[Saved data entries]
*-*-*
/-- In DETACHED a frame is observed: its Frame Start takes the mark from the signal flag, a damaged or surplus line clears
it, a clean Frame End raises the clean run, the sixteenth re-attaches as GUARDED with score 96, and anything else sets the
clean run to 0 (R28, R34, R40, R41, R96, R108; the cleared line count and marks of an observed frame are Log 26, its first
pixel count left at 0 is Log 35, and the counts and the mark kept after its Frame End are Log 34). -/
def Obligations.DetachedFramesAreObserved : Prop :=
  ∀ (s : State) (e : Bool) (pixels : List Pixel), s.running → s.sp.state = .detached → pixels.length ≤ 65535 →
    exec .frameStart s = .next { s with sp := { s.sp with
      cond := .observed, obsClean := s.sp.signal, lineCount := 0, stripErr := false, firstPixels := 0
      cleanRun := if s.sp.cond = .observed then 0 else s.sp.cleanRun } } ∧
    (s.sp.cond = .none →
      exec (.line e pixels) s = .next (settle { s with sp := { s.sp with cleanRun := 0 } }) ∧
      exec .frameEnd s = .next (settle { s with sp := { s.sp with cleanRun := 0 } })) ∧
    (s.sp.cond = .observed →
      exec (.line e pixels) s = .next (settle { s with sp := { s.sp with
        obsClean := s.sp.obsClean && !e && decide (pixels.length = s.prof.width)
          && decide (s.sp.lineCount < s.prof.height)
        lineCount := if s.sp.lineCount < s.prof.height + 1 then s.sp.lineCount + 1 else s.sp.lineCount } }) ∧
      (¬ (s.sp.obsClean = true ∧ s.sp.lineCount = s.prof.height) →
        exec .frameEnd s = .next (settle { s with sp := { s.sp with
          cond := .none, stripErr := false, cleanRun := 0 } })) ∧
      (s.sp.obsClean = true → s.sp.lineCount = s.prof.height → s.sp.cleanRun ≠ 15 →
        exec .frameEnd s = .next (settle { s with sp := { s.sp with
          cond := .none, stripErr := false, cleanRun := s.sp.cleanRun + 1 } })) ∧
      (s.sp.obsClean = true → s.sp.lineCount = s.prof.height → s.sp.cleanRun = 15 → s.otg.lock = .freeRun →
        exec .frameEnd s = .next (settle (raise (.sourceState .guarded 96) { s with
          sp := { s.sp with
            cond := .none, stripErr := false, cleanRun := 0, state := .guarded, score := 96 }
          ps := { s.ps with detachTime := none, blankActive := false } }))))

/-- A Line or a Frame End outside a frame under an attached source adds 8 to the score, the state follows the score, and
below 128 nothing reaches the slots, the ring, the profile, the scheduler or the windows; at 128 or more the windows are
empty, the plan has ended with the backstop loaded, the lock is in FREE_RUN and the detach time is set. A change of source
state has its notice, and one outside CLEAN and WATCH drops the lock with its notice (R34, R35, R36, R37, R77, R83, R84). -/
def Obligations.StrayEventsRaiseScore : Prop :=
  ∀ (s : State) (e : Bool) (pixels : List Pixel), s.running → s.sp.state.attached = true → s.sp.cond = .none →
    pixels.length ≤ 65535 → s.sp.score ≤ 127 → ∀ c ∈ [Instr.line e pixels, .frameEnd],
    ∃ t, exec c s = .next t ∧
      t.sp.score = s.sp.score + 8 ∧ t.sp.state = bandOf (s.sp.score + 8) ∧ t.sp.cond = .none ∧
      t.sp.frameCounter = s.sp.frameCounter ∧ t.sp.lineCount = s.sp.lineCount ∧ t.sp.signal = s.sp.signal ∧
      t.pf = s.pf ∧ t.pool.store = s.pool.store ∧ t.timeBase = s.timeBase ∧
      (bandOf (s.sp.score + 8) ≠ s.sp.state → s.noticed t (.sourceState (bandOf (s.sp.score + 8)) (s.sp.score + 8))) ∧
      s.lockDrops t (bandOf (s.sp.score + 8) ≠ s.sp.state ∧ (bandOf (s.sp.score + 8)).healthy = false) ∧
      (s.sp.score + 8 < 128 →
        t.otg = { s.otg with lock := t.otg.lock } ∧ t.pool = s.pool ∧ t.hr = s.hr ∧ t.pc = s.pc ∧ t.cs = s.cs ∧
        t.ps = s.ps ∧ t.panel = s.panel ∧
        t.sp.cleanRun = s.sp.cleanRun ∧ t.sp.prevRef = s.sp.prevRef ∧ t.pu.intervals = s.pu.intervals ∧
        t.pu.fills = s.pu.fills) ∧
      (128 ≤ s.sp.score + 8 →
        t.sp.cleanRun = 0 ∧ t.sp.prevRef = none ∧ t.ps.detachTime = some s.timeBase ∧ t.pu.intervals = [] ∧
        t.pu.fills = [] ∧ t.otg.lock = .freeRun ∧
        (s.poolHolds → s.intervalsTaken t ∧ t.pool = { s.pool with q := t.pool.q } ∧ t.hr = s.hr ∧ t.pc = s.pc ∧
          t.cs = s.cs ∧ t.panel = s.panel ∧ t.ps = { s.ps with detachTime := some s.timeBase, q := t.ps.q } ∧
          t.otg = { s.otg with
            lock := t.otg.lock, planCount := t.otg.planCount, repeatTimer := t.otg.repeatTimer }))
*-*-*
- What is expected -
Repeat, exactly as they stand above, the lines from the line with "t.pu.fills = s.pu.fills) ∧" to the line with "t.pu.fills = []", both lines included.

- Exercise response -
        t.pu.fills = s.pu.fills) ∧
      (128 ≤ s.sp.score + 8 →
        t.sp.cleanRun = 0 ∧ t.sp.prevRef = none ∧ t.ps.detachTime = some s.timeBase ∧ t.pu.intervals = [] ∧
        t.pu.fills = [] ∧ t.otg.lock = .freeRun ∧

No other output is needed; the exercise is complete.